## Listed records

※ ※ ※

/-- The eight bits the parser reads after a leaf's 1. -/
theorem parsable_leaf (bit : Nat → Bool) (len : Nat) (ps : ParseState) (x : Byte) :
    Parsable bit len ps (.leaf x) ↔
      ps.pos + 1 + 8 ≤ len ∧ bit ps.pos = true ∧ ps.fresh.length < Config.nNodes ∧ x ∉ ps.seen ∧
      BitVec.ofNat 8 (bitsVal ((List.range 8).map (fun j => bit (ps.pos + 1 + j)))) = x := by
  unfold Parsable
  simp only [HTree.bits, HTree.symbols, HTree.size, List.length_cons, bin8_length, List.mem_singleton,
    List.nodup_singleton, forall_eq]
  constructor
  · rintro ⟨h1, h2, h3, -, h5⟩
    refine ⟨by omega, by simpa using h2 0 (by omega), by omega, h5, ?_⟩
    have : (List.range 8).map (fun j => bit (ps.pos + 1 + j)) = bin8 x := by
      apply List.ext_getElem
      · simp
      · intro j h1 h2'
        have hj : j < 8 := by simpa using h1
        have := h2 (j + 1) (by omega)
        rw [List.getElem_map, List.getElem_range, show ps.pos + 1 + j = ps.pos + (j + 1) by omega, this]
        simp
    rw [this, ofNat_bitsVal_bin8]
  · rintro ⟨h1, h2, h3, h4, h5⟩
    refine ⟨by omega, ?_, by omega, trivial, h4⟩
    have hb : bin8 x = (List.range 8).map (fun j => bit (ps.pos + 1 + j)) := by
      rw [← h5, bin8_ofNat_bitsVal _ (by simp)]
    intro j hj
    cases j with
    | zero => simpa using h2
    | succ j =>
      have : ps.pos + (j + 1) = ps.pos + 1 + j := by omega
      rw [this]
      simp [hb]

/-- The parser accepts the encoding of a tree with new symbols, whatever follows it. -/
theorem parseTree_complete (bit : Nat → Bool) (len : Nat) (t : HTree) (fuel : Nat) (ps : ParseState)
    (hf : t.depth < fuel) (h : Parsable bit len ps t) :
    parseTree bit len fuel ps = .ok (BitVec.ofNat 9 ps.fresh.length, ps.after t) := by
  induction t generalizing fuel ps with
  | leaf x =>
    obtain ⟨k, rfl⟩ : ∃ k, fuel = k + 1 := ⟨fuel - 1, by omega⟩
    obtain ⟨h1, h2, h3, h4, h5⟩ := (parsable_leaf bit len ps x).1 h
    unfold parseTree
    rw [if_neg (by omega), if_neg (by omega)]
    dsimp only
    rw [if_pos h2, if_neg (by omega), h5, if_neg h4]
    simp [ParseState.after, HTree.bits, HTree.layout, HTree.symbols]
  | node l r ihl ihr =>
    obtain ⟨k, rfl⟩ : ∃ k, fuel = k + 1 := ⟨fuel - 1, by omega⟩
    obtain ⟨h1, h2, h3, h4, h5⟩ := (parsable_node bit len ps l r).1 h
    simp only [HTree.depth] at hf
    unfold parseTree
    rw [if_neg (by omega), if_neg (by omega)]
    dsimp only
    rw [if_neg (by simp [h2]), ihl k _ (by omega) h4]
    dsimp only
    rw [ihr k _ (by omega) h5]
    simp [ParseState.after, HTree.bits, HTree.layout, HTree.symbols, Nat.add_assoc, Nat.add_comm]

/-- What the parser accepts is the encoding of a tree with new symbols. -/
theorem parseTree_sound (bit : Nat → Bool) (len : Nat) (fuel : Nat) (ps ps' : ParseState) (i : NodeIndex)
    (hp : ps.pos ≤ len) (hl : ps.fresh.length ≤ Config.nNodes)
    (h : parseTree bit len fuel ps = .ok (i, ps')) :
    ∃ t, Parsable bit len ps t ∧ t.depth < fuel ∧ i = BitVec.ofNat 9 ps.fresh.length ∧ ps' = ps.after t := by
  induction fuel generalizing ps ps' i with
  | zero => simp [parseTree] at h
  | succ k ih =>
    have back : ∀ t, Parsable bit len ps t → t.depth < k + 1 →
        ∃ t, Parsable bit len ps t ∧ t.depth < k + 1 ∧ i = BitVec.ofNat 9 ps.fresh.length ∧ ps' = ps.after t := by
      intro t ht hd
      have := parseTree_complete bit len t (k + 1) ps hd ht
      rw [h] at this
      injection this with this
      injection this with h1 h2
      exact ⟨t, ht, hd, h1, h2⟩
    unfold parseTree at h
    by_cases c1 : ps.pos = len
    · simp [c1] at h
    rw [if_neg c1] at h
    by_cases c2 : ps.fresh.length = Config.nNodes
    · simp [c2] at h
    rw [if_neg c2] at h
    dsimp only at h
    by_cases c3 : bit ps.pos = true
    · rw [if_pos c3] at h
      by_cases c4 : len < ps.pos + 1 + 8
      · simp [c4] at h
      rw [if_neg c4] at h
      by_cases c5 : BitVec.ofNat 8 (bitsVal ((List.range 8).map (fun j => bit (ps.pos + 1 + j)))) ∈ ps.seen
      · simp [c5] at h
      exact back (.leaf _) ((parsable_leaf _ _ _ _).2 ⟨by omega, c3, by omega, c5, rfl⟩) (by simp [HTree.depth])
    · rw [if_neg c3] at h
      split at h
      · simp at h
      next l p1 e1 =>
        split at h
        · simp at h
        next r p2 e2 =>
          obtain ⟨tl, hl1, hl2, -, rfl⟩ := ih _ _ _ (by dsimp only; omega) (by simp; omega) e1
          obtain ⟨tr, hr1, hr2, -, rfl⟩ := ih _ _ _ hl1.1 (by
            have := hl1.2.2.1
            simp only [ParseState.after, List.length_append, List.length_singleton, HTree.layout_length] at this ⊢
            omega) e2
          refine back (.node tl tr) ((parsable_node _ _ _ _ _).2 ⟨by omega, by simpa using c3, by omega, hl1, hr1⟩) ?_
          simp only [HTree.depth]
          omega

/-! ## The parser's failures (45_tree_serdes R277) -/

/-- The bits of the region that the parse has not read. -/
def ParseState.rest (bit : Nat → Bool) (len : Nat) (ps : ParseState) : Bits :=
  (List.range (len - ps.pos)).map (fun j => bit (ps.pos + j))

theorem ParseState.rest_nil {bit : Nat → Bool} {len : Nat} {ps : ParseState} (h : ps.pos = len) :
    ps.rest bit len = [] := by simp [ParseState.rest, h]

theorem ParseState.rest_cons {bit : Nat → Bool} {len : Nat} {ps : ParseState} (h : ps.pos < len) :
    ps.rest bit len = bit ps.pos :: (List.range (len - (ps.pos + 1))).map (fun j => bit (ps.pos + 1 + j)) := by
  unfold ParseState.rest
  rw [show len - ps.pos = (len - (ps.pos + 1)) + 1 by omega, List.range_succ_eq_map, List.map_cons,
    List.map_map]
  simp only [Nat.add_zero, List.cons.injEq, true_and]
  exact List.map_congr_left (fun j _ => by simp only [Function.comp_apply]; congr 1; omega)

theorem treeFault_none (room : Nat) (seen : List Byte) (p : Bits) : treeFault room 0 seen p = none := by
  cases room <;> rfl

/-- The recursive parse of one wanted tree finds the fault that reading node by node finds, or leaves the reading
where the next wanted tree begins. The store is full before the fuel runs out. -/
theorem parseTree_fault (bit : Nat → Bool) (len fuel wanted : Nat) (ps : ParseState) (hp : ps.pos ≤ len)
    (hl : ps.fresh.length ≤ Config.nNodes) (hf : Config.nNodes + 1 ≤ fuel + ps.fresh.length) :
    (∀ e, parseTree bit len fuel ps = .error e →
      treeFault (Config.nNodes - ps.fresh.length) (wanted + 1) ps.seen (ps.rest bit len) = some e.cause) ∧
    (∀ i q, parseTree bit len fuel ps = .ok (i, q) →
      q.pos ≤ len ∧ ps.fresh.length < q.fresh.length ∧ q.fresh.length ≤ Config.nNodes ∧
      treeFault (Config.nNodes - ps.fresh.length) (wanted + 1) ps.seen (ps.rest bit len) =
        treeFault (Config.nNodes - q.fresh.length) wanted q.seen (q.rest bit len)) := by
  induction fuel generalizing wanted ps with
  | zero => omega
  | succ fuel ih =>
    unfold parseTree
    by_cases c1 : ps.pos = len
    · simp [c1, ParseState.rest_nil c1, treeFault, ParseError.cause]
    rw [if_neg c1, ParseState.rest_cons (by omega)]
    by_cases c2 : ps.fresh.length = Config.nNodes
    · simp [c2, treeFault, ParseError.cause]
    rw [if_neg c2]
    obtain ⟨room, hroom⟩ : ∃ room, Config.nNodes - ps.fresh.length = room + 1 :=
      ⟨Config.nNodes - ps.fresh.length - 1, by omega⟩
    rw [hroom]
    dsimp only
    cases c3 : bit ps.pos
    · have h1 := ih (wanted + 1) { ps with pos := ps.pos + 1, fresh := ps.fresh ++ [Node.internal 0 0 0] }
        (by dsimp only; omega) (by simp; omega) (by simp; omega)
      have hr1 : Config.nNodes - (ps.fresh ++ [Node.internal 0 0 0]).length = room := by simp; omega
      simp only [hr1] at h1
      simp only [Bool.false_eq_true, if_false, treeFault]
      cases e1 : parseTree bit len fuel
          { ps with pos := ps.pos + 1, fresh := ps.fresh ++ [Node.internal 0 0 0] } with
      | error e => simpa [ParseState.rest] using h1.1 e e1
      | ok r1 =>
        obtain ⟨l, p1⟩ := r1
        obtain ⟨g1, g2, g3, g4⟩ := h1.2 l p1 e1
        have g2' : ps.fresh.length + 1 < p1.fresh.length := by simpa using g2
        have h2 := ih wanted p1 g1 g3 (by omega)
        have g5 : treeFault room (wanted + 2) ps.seen
            ((List.range (len - (ps.pos + 1))).map (fun j => bit (ps.pos + 1 + j))) =
            treeFault (Config.nNodes - p1.fresh.length) (wanted + 1) p1.seen (p1.rest bit len) := g4
        dsimp only
        rw [g5]
        cases e2 : parseTree bit len fuel p1 with
        | error e => simpa using h2.1 e e2
        | ok r2 =>
          obtain ⟨r, p2⟩ := r2
          obtain ⟨k1, k2, k3, k4⟩ := h2.2 r p2 e2
          refine ⟨by simp, ?_⟩
          rintro i q h
          injection h with h
          injection h with _ h
          subst h
          simp only [List.length_set]
          exact ⟨k1, by omega, k3, k4⟩
    · simp only [if_true, treeFault, List.length_map, List.length_range]
      by_cases c4 : len < ps.pos + 1 + 8
      · rw [if_pos c4, if_pos (show len - (ps.pos + 1) < 8 by omega)]
        simp [ParseError.cause]
      rw [if_neg c4, if_neg (show ¬ len - (ps.pos + 1) < 8 by omega)]
      have ht : ((List.range (len - (ps.pos + 1))).map (fun j => bit (ps.pos + 1 + j))).take 8 =
          (List.range 8).map (fun j => bit (ps.pos + 1 + j)) := by
        rw [← List.map_take, List.take_range, Nat.min_eq_left (by omega)]
      have hd : ((List.range (len - (ps.pos + 1))).map (fun j => bit (ps.pos + 1 + j))).drop 8 =
          (List.range (len - (ps.pos + 9))).map (fun j => bit (ps.pos + 9 + j)) := by
        apply List.ext_getElem
        · simp
          omega
        · intro j h1 h2
          simp only [List.getElem_drop, List.getElem_map, List.getElem_range]
          congr 1
          omega
      rw [ht, hd]
      by_cases c5 : BitVec.ofNat 8 (bitsVal ((List.range 8).map (fun j => bit (ps.pos + 1 + j)))) ∈ ps.seen
      · rw [if_pos c5, if_pos c5]
        simp [ParseError.cause]
      · rw [if_neg c5, if_neg c5]
        refine ⟨by simp, ?_⟩
        rintro i q h
        injection h with h
        injection h with _ h
        subst h
        have hr1 : Config.nNodes - (ps.fresh ++ [Node.leaf
          (BitVec.ofNat 8 (bitsVal ((List.range 8).map (fun j => bit (ps.pos + 1 + j))))) 0]).length = room := by
          simp
          omega
        simp only [hr1]
        exact ⟨by omega, by simp, by simp; omega, rfl⟩

/-- Whether TREE_DESER's parse fails, and with which cause, is what its source bits say (45_tree_serdes R277). -/
theorem parseTree_deserFault (s : State) :
    (∀ e, parseTree (fun j => s.readBit (s.args.a0.toNat + j)) s.args.a1.toNat (Config.nNodes + 1) parseStart =
      .error e → deserFault s = some e.cause) ∧
    (∀ r, parseTree (fun j => s.readBit (s.args.a0.toNat + j)) s.args.a1.toNat (Config.nNodes + 1) parseStart =
      .ok r → deserFault s = none) := by
  have hr : parseStart.rest (fun j => s.readBit (s.args.a0.toNat + j)) s.args.a1.toNat =
      s.readBits s.args.a0.toNat s.args.a1.toNat := by
    simp [ParseState.rest, parseStart, State.readBits, Memory.readBits_eq, State.readBit]
  have h := parseTree_fault (fun j => s.readBit (s.args.a0.toNat + j)) s.args.a1.toNat (Config.nNodes + 1) 0
    parseStart (by simp [parseStart]) (by simp [parseStart]) (by simp [parseStart])
  rw [hr] at h
  refine ⟨fun e he => h.1 e he, fun r he => ?_⟩
  exact (h.2 r.1 r.2 he).2.2.2.trans (treeFault_none _ _ _)

/-- Reading the nodes of an unfinished tree, all new, leaves the reading at what follows them. -/
theorem treeFault_tokens (ts : List TreeToken) (room wanted : Nat) (seen : List Byte) (p : Bits)
    (hroom : ts.length ≤ room)
    (hopen : ∀ k, k ≤ ts.length → (ts.take k).countP (fun t => t.sym.isSome) ≤
      wanted + (ts.take k).countP (fun t => t.sym.isNone))
    (hn : (ts.filterMap TreeToken.sym).Nodup) (hs : ∀ x ∈ ts.filterMap TreeToken.sym, x ∉ seen) :
    ∃ w, treeFault room (wanted + 1) seen (ts.flatMap TreeToken.bits ++ p) =
      treeFault (room - ts.length) (w + 1) ((ts.filterMap TreeToken.sym).reverse ++ seen) p := by
  induction ts generalizing room wanted seen with
  | nil => exact ⟨wanted, rfl⟩
  | cons t ts ih =>
    obtain ⟨room, rfl⟩ : ∃ r, room = r + 1 := ⟨room - 1, by simp at hroom; omega⟩
    simp only [List.length_cons, Nat.add_le_add_iff_right] at hroom
    cases t with
    | internal =>
      have hf : (TreeToken.internal :: ts).filterMap TreeToken.sym = ts.filterMap TreeToken.sym := rfl
      rw [hf] at hn hs ⊢
      obtain ⟨w, h⟩ := ih room (wanted + 1) seen hroom (by
        intro k hk
        have := hopen (k + 1) (by simpa using hk)
        simp [TreeToken.sym] at this ⊢
        omega) hn hs
      refine ⟨w, ?_⟩
      rw [List.flatMap_cons, TreeToken.bits]
      simpa [treeFault] using h
    | leaf x =>
      have h1 := hopen 1 (by simp)
      simp [TreeToken.sym] at h1
      obtain ⟨wanted, rfl⟩ : ∃ v, wanted = v + 1 := ⟨wanted - 1, by omega⟩
      simp only [List.filterMap_cons, TreeToken.sym, List.nodup_cons, List.mem_cons, forall_eq_or_imp] at hn hs
      obtain ⟨w, h⟩ := ih room wanted (x :: seen) hroom (by
        intro k hk
        have := hopen (k + 1) (by simpa using hk)
        simp [TreeToken.sym] at this ⊢
        omega) hn.2 (by
          intro y hy
          simp only [List.mem_cons, not_or]
          exact ⟨fun e => hn.1 (e ▸ hy), hs.2 y hy⟩)
      refine ⟨w, ?_⟩
      rw [List.flatMap_cons, TreeToken.bits, List.cons_append, List.cons_append, List.append_assoc, treeFault,
        List.take_left' (by simp), List.drop_left' (by simp), ofNat_bitsVal_bin8, if_neg (by simp), if_neg hs.1, h]
      simp [TreeToken.sym]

※ ※ ※

## Problem requirements
Every line in the data that holds the string "simpa" should be copied.

## Task solution
    refine ⟨by omega, by simpa using h2 0 (by omega), by omega, h5, ?_⟩
        have hj : j < 8 := by simpa using h1
    | zero => simpa using h2
          refine back (.node tl tr) ((parsable_node _ _ _ _ _).2 ⟨by omega, by simpa using c3, by omega, hl1, hr1⟩) ?_
      | error e => simpa [ParseState.rest] using h1.1 e e1
        have g2' : ps.fresh.length + 1 < p1.fresh.length := by simpa using g2
        | error e => simpa using h2.1 e e2
        have := hopen (k + 1) (by simpa using hk)
      simpa [treeFault] using h
        have := hopen (k + 1) (by simpa using hk)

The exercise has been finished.